|
As salas contíguas do corpo nobre do solar dos Montalvões organizam-se segundo a compartimentação do Leal Conselheiro de D. Duarte |
O Solar dos Montalvões de Outeiro Seco é o resultado de várias construções, erguidas ao longo de pelo menos 2 centenas de anos e feitas à medida das necessidades de crescimento da família, do seu desafogo económico e da sua própria fé.
No meu
post de 25 de Novembro de 2010, consegui com a ajuda do Humberto, esboçar uma primeira cronologia das várias fases de construção do solar, baseando-me em dados fiáveis, o processo de edificação da capela existente do arquivo Distrital de Braga e as inscrições epigráficas.
Assim, antes de 1738, no tempo o capitão de cavalos José Alvares Ferreira, os corpos Norte, Nascente e Sul já estariam construídos. Antes de 1761, já estava concluída a fachada nobre a Poente. A capela é erguida entre 1762 e 1784. Pelo meio, em 1782, construiu-se a escada do pátio interior. Finalmente, a construção do último corpo, que liga a capela à cozinha, é feita depois de 1784. Este último núcleo fecha o pátio.

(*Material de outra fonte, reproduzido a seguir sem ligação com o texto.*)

theorem test_sub : alu (runs (.sub none none) (stk [5, 3])) = some ⟨[-2], true, false, false, 6, .running⟩ ∧
    alu (runs (.sub none none) (stk [1, -2147483648])) = some ⟨[2147483647], true, false, true, 6, .running⟩ := by decide

theorem test_mul : alu (runs (.mul none none) (stk [6, 7])) = some ⟨[42], false, false, false, 6, .running⟩ ∧
    alu (runs (.mul none none) (stk [65536, 65536])) = some ⟨[2], false, false, true, 6, .running⟩ := by decide

theorem test_div : alu (runs (.div none none) (stk [2, -7])) = some ⟨[-4], true, false, false, 6, .running⟩ ∧
    alu (runs (.div none none) (stk [-1, -2147483648])) = some ⟨[1], false, false, true, 6, .running⟩ := by decide

theorem test_div_by_zero : alu (runs (.div none none) (stk [0, 5])) = some ⟨[], false, false, false, 4, .fault .divisionByZero⟩ ∧
    (runs (.div none none) (stk [0, 5])).map (fun t => (t.mpc, t.aluA, t.aluB)) = some (16, some 5, some 0) := by decide

theorem test_mod : alu (runs (.mod none none) (stk [2, -7])) = some ⟨[1], false, false, false, 6, .running⟩ ∧
    alu (runs (.mod none none) (stk [-2, 7])) = some ⟨[-1], true, false, false, 6, .running⟩ := by decide

theorem test_mod_by_zero : flow (runs (.mod none none) (stk [0, 5])) =
    some ⟨[], some 5, some 5, 1, 20, 4, .fault .divisionByZero⟩ := by decide

theorem test_eq : alu (runs (.eq none none) (stk [3, 3])) = some ⟨[1], false, false, false, 6, .running⟩ ∧
    alu (runs (.eq none none) (stk [1, 2])) = some ⟨[0], false, true, false, 6, .running⟩ := by decide

theorem test_notEq : alu (runs (.notEq none none) (stk [3, 4])) = some ⟨[1], false, false, false, 6, .running⟩ ∧
    alu (runs (.notEq none none) (stk [3, 3])) = some ⟨[0], false, true, false, 6, .running⟩ := by decide

theorem test_more : alu (runs (.more none none) (stk [5, 3])) = some ⟨[0], false, true, false, 6, .running⟩ ∧
    alu (runs (.more none none) (stk [3, 5])) = some ⟨[1], false, false, false, 6, .running⟩ := by decide

theorem test_less : alu (runs (.less none none) (stk [5, 3])) = some ⟨[1], false, false, false, 6, .running⟩ ∧
    alu (runs (.less none none) (stk [2147483647, -2147483648])) = some ⟨[1], false, false, false, 6, .running⟩ := by decide

/-! ## Stack, one step (Table C) -/

theorem test_dup : flow (runs (.dup none none) (stk [7])) = some ⟨[7, 7], some 7, some 7, 2, 0, 5, .running⟩ ∧
    flow (runs (.dup none none) (stk [])) = some ⟨[], none, none, 2, 0, 5, .running⟩ := by decide

theorem test_dup_full : flow (runs (.dup none none) fullStack) =
    some ⟨List.replicate 64 7, some 7, some 7, 1, 40, 4, .fault .stackOverflow⟩ := by decide

theorem test_drop : flow (runs (.drop none none) (stk [1, 2])) = some ⟨[1], some 0, some 0, 2, 0, 3, .running⟩ ∧
    flow (runs (.drop none none) (stk [])) = some ⟨[], some 0, some 0, 2, 0, 3, .running⟩ := by decide

theorem test_swap : flow (runs (.swap none none) (stk [1, 2])) = some ⟨[2, 1], some 1, some 1, 2, 0, 7, .running⟩ ∧
    flow (runs (.swap none none) (stk [7])) = some ⟨[7], none, none, 2, 0, 7, .running⟩ := by decide

theorem test_push : flow (runs (.push (some (-2147483648)) none) (stk [])) =
    some ⟨[-2147483648], some 0, some (-2147483648), 2, 0, 4, .running⟩ := by decide

theorem test_push_full : flow (runs (.push (some 64) none) fullStack) =
    some ⟨List.replicate 64 7, some 0, some 64, 1, 48, 3, .fault .stackOverflow⟩ := by decide

/-! ## Memory, one step (Table D) -/

/-- `base` with cell 0 holding a Word. -/
def withBase (w : Int) (S : List Int) : State := { stk S with mem := [(0, .word w)] }

theorem test_addrOnTop : flow (runs (.addrOnTop (some (-3)) none) (withBase 4 [])) =
    some ⟨[1], some 0, some 1, 2, 0, 4, .running⟩ := by decide

theorem test_addrOnTop_not_a_word : flow (runs (.addrOnTop (some 2147483647) none) (withBase 3 [])) =
    some ⟨[], some 0, some 0, 1, 49, 2, .fault .valueOutOfRange⟩ := by decide

theorem test_saveVar : (runs (.saveVar none none) (stk [42, 8])).map (fun t => (t.stack, t.mem.read 8, t.ar, t.tickCount)) =
    some ([], .word 42, 8, 7) := by decide

theorem test_saveVar_faults :
    (runs (.saveVar none none) (stk [5, 100])).map (fun t => (t.stack, t.mpc, t.ar, t.latch, t.status)) =
      some ([], 55, 100, .word 5, .fault .memoryOutOfRange) ∧
    flow (runs (.saveVar none none) (stk [5])) = some ⟨[], none, none, 1, 54, 5, .fault .operandAbsent⟩ := by decide

theorem test_varOnTop : flow (runs (.varOnTop none none) (withBase 5 [0])) =
    some ⟨[5], some 0, some 5, 2, 0, 6, .running⟩ := by decide

theorem test_varOnTop_faults :
    flow (runs (.varOnTop none none) (stk [1])) = some ⟨[], some 1, some 1, 1, 58, 4, .fault .notAWord⟩ ∧
    flow (runs (.varOnTop none none) (stk [-1])) = some ⟨[], some (-1), some (-1), 1, 58, 4, .fault .memoryOutOfRange⟩ := by
  decide

/-! ## Control transfer, one step (Table E) -/

theorem test_jzs : flow (runs (.jzs (some 7) none) (stk [1])) = some ⟨[1], some 0, some 7, 2, 0, 4, .running⟩ ∧
    flow (runs (.jzs (some 7) none) { stk [0] with flagZ := true }) = some ⟨[0], some 0, some 7, 7, 0, 4, .running⟩ := by
  decide

theorem test_jmp : flow (runs (.jmp (some 100) none) base) = some ⟨[], some 0, some 100, 100, 0, 4, .running⟩ := by decide

/-- The fetches that fault: PC outside the memory, and a Word at PC (`JMP 100` and `JMP 0` of Table E). -/
theorem test_fetch_faults :
    flow (after { base with pc := 100 }) = some ⟨[], some 0, some 0, 100, 0, 0, .fault .memoryOutOfRange⟩ ∧
    flow (after { withBase 3 [] with pc := 0 }) = some ⟨[], some 0, some 0, 0, 1, 1, .fault .noOpcode⟩ := by decide

theorem test_halt : flow (runs (.halt none none) base) = some ⟨[], some 0, some 0, 1, 64, 2, .halted⟩ := by decide

/-! ## I/O, one step (Table F) -/

theorem test_print : (runs (.print none none) (stk [-2147483648])).map (fun t => (t.output, t.stack)) =
    some ([45, 50, 49, 52, 55, 52, 56, 51, 54, 52, 56], []) := by decide

theorem test_print_empty : flow (runs (.print none none) base) =
    some ⟨[], none, none, 1, 66, 3, .fault .operandAbsent⟩ := by decide

theorem test_read : (runs (.read none none) { base with input := [65, 66] }).map (fun t => (t.stack, t.input)) =
      some ([65], [66]) ∧
    flow (runs (.read none none) base) = some ⟨[0], some 0, some 0, 2, 0, 4, .running⟩ := by decide

theorem test_read_full : (runs (.read none none) { fullStack with input := [65, 66] }).map
      (fun t => (t.stack.length, t.tos, t.input, t.mpc, t.status)) =
    some (64, some 65, [66], 68, .fault .stackOverflow) := by decide

theorem test_emit : (runs (.emit none none) (stk [255])).map (fun t => (t.output, t.stack)) = some ([255], []) := by decide

theorem test_emit_faults : flow (runs (.emit none none) (stk [-1])) =
      some ⟨[], some (-1), some (-1), 1, 70, 3, .fault .badCharCode⟩ ∧
    flow (runs (.emit none none) (stk [256])) = some ⟨[], some 256, some 256, 1, 70, 3, .fault .badCharCode⟩ := by decide

/-! ## The control unit and the reset (Table G; 10_state.md R60) -/

theorem test_limit : after { base with params := ⟨16, 0, 255⟩ } =
    some { base with params := ⟨16, 0, 255⟩, status := .limit } := by decide

theorem test_reset : State.reset.pc = 1 ∧ State.reset.mpc = 0 ∧ State.reset.tos = some 0 ∧ State.reset.stack = [] ∧
    State.reset.status = .running ∧ State.reset.latch = .word 0 := by decide

/-- withFetchWord: the very next step from reset runs the word's instruction (HALT, DROP). -/
theorem test_withFetchWord :
    flow (after (State.reset.withFetchWord 8 18)) = some ⟨[], some 0, some 0, 1, 64, 2, .halted⟩ ∧
    flow (after (State.reset.withFetchWord 8 10)) = some ⟨[], some 0, some 0, 2, 0, 3, .running⟩ := by decide

/-- The microcode's row counts and the fault codes (R241, R401). -/
theorem test_table : table.length = 71 ∧ FaultKind.badCharCode.code = 9 ∧ FaultKind.invalidSignal.code = 1 := by decide

/-! ## Witnesses: concrete states and operands that meet the hypotheses of each statement, at the boundary values -/

/-- EncodedInstructionDecodesBack: both outcomes, at the ordinals where they meet. -/
theorem witness_EncodedInstructionDecodesBack :
    decode ⟨21, some 3, none⟩ = .ok (.emit (some 3) none) ∧ encode (.emit (some 3) none) = ⟨21, some 3, none⟩ ∧
    decode ⟨22, some 3, none⟩ = .error (.opcodeOutsideTable 22) := ⟨rfl, rfl, rfl⟩

/-- MemoryAccessesAreCheckedAndCoherent: canonical memory; addresses -1, 0, 15 and 16 of 16. -/
theorem witness_MemoryAccesses :
    (withBase 5 []).mem.wf ∧ ¬ (withBase 5 []).addressable (-1) ∧ (withBase 5 []).addressable 0 ∧
    (withBase 5 []).addressable 15 ∧ ¬ (withBase 5 []).addressable 16 := by decide

/-- PushAndPopFollowTheirRules: depths 64, 63, 0 and a non-empty stack. -/
theorem witness_PushAndPop :
    fullStack.stack.length = 64 ∧ almostFull.stack.length < 64 ∧ base.stack = [] ∧ (stk [1, 2]).stack = [1] ++ [2] := by
  decide

/-- WrapIsTheAsymmetricModulo: both sides of both bounds, with the values of 95_test_vectors.md E9. -/
theorem witness_Wrap :
    wrap 2147483648 = 1 ∧ wrap 2147483647 = 2147483647 ∧ wrap (-2147483648) = -2147483648 ∧
    wrap (-2147483649) = 2147483647 ∧ wrap 4294967294 = 0 := by decide

/-- DivisionFloorsAndModuloFollowsDivisor: a positive and a negative divisor (Table A). -/
theorem witness_Division :
    exactResult .div (-7) 2 = -4 ∧ exactResult .mod (-7) 2 = 1 ∧ exactResult .div 7 (-2) = -4 ∧
    exactResult .mod 7 (-2) = -1 := by decide

/-- `base` with the ALU's operands. -/
def loaded (a b : OptWord) : State := { base with aluA := a, aluB := b }

/-- AluOperationWritesResultAndFlags: an absent operand, divisor 0, divisor 1, and 0 for an operation that does not divide. -/
theorem witness_AluOperation :
    (loaded none (some 1)).status = .running ∧ (loaded none (some 1)).aluA = none ∧ (loaded (some 1) none).aluB = none ∧
    (loaded (some 5) (some 0)).aluA = some 5 ∧ (loaded (some 5) (some 0)).aluB = some 0 ∧
    (execSignal (.aluOp .div) (loaded (some 5) (some 0))).status = .fault .divisionByZero ∧
    (execSignal (.aluOp .div) (loaded (some 5) (some 1))).aluRes = 5 ∧
    (execSignal (.aluOp .add) (loaded (some 5) (some 0))).aluRes = 5 := by decide

/-- DecimalIsTheShortestNumeral: 0, a negative number, a number with a zero digit. -/
theorem witness_Decimal : decimal 0 = [48] ∧ decimal (-12) = [45, 49, 50] ∧ decimal 100 = [49, 48, 48] := by decide

/-- FaultingSignalChangesOnlyStatus: DS_PUSH on a full stack after TOS_FROM_BR, which goes on. -/
theorem witness_FaultingSignal :
    (afterSignals [.tosFromBr] fullStack).status = .running ∧
    (execSignal .dsPush (afterSignals [.tosFromBr] fullStack)).status = .fault .stackOverflow ∧
    (∀ n ≤ 1, (afterSignals (List.take n [Signal.tosFromBr]) fullStack).status = .running) := by decide

/-- RowWithoutMicroAddressSignalKeepsMpc: a table whose one row is PC_INC. -/
theorem witness_RowWithoutMicroAddressSignal :
    base.status = .running ∧ (∀ g ∈ [Signal.pcInc], endsRow g = false) ∧
    ([[Signal.pcInc]] : List Row)[base.mpc]? = some [.pcInc] := by decide

/-- InvalidSignalEndsTheRun: a running state at micro-address 0. -/
theorem witness_InvalidSignal : base.status = .running ∧ base.mpc = 0 ∧ Signal.invalid.category = none := by decide

/-- DatapathSignalsLeaveFlagsAndSequencer: a signal that completes and one that faults. -/
theorem witness_DatapathSignals :
    Signal.pcInc.category ≠ some .microcodeAddress ∧ Signal.pcInc.category ≠ some .halt ∧ Signal.pcInc.category ≠ none ∧
    (execSignal .pcInc base).pc = 2 ∧ Signal.dsPush.category = some .dataStack ∧
    (execSignal .dsPush fullStack).status = .fault .stackOverflow := by decide

/-! ### The loader -/

/-- The result of a load, if it is a run. -/
def loads (p : Params) (records : List Record) (input : List Nat) : Option State :=
  match load p records input with
  | .ok s    => some s
  | .error _ => none

theorem loads_some {p : Params} {records : List Record} {input : List Nat} (h : (loads p records input).isSome = true) :
    ∃ s, load p records input = .ok s := by
  unfold loads at h
  split at h
  case h_1 t e => exact ⟨t, e⟩
  case h_2 => cases h

/-- The smallest program (95_test_vectors.md E2). -/
def haltOnly : List Record := [⟨18, none, none⟩]

/-- A loadable program with an argument, on a memory it fills exactly. -/
def pushHalt : List Record := [⟨12, some 2147483647, none⟩, ⟨18, none, none⟩]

Ao longo deste esforço construtivo de várias gerações de Ferreiras e depois Ferreiras Montalvões, dos quais eu descendo, nota-se que foi seguido o velho modelo já milenar de erguer a casa em torno de um pátio central, tal como os romanos e os árabes o faziam. No fundo, as pessoas estavam a repetir velhas fórmulas arquitecturais, que passavam de geração em geração, sem que os mestres de obra que as aplicavam os proprietários que as ordenavam soubessem de onde provinha este modelo antiquíssimo da casa feita em torno de um pátio.
|
Um aspecto do tecto da divisão que veio a ser a biblioteca e que correspondia na compartimentação do Leal conselheiro, à Sala ou Aula |
Respeitou-se a tendência da casa fechada em torno de si própria, autónoma, quer economicamente, quer até em termos legislativos, pois no portão, que dava acesso ao pátio, existia uma aldraba e antigamente quem pegasse nela, estava de imediato ao abrigo da justiça real. O solar e a propriedade constituiriam provavelmente aquilo que se designava no Antigo regime por Honra, isto é, um domínio em que as funções administrativas, judiciais e financeiras estavam nas mãos de um Senhor.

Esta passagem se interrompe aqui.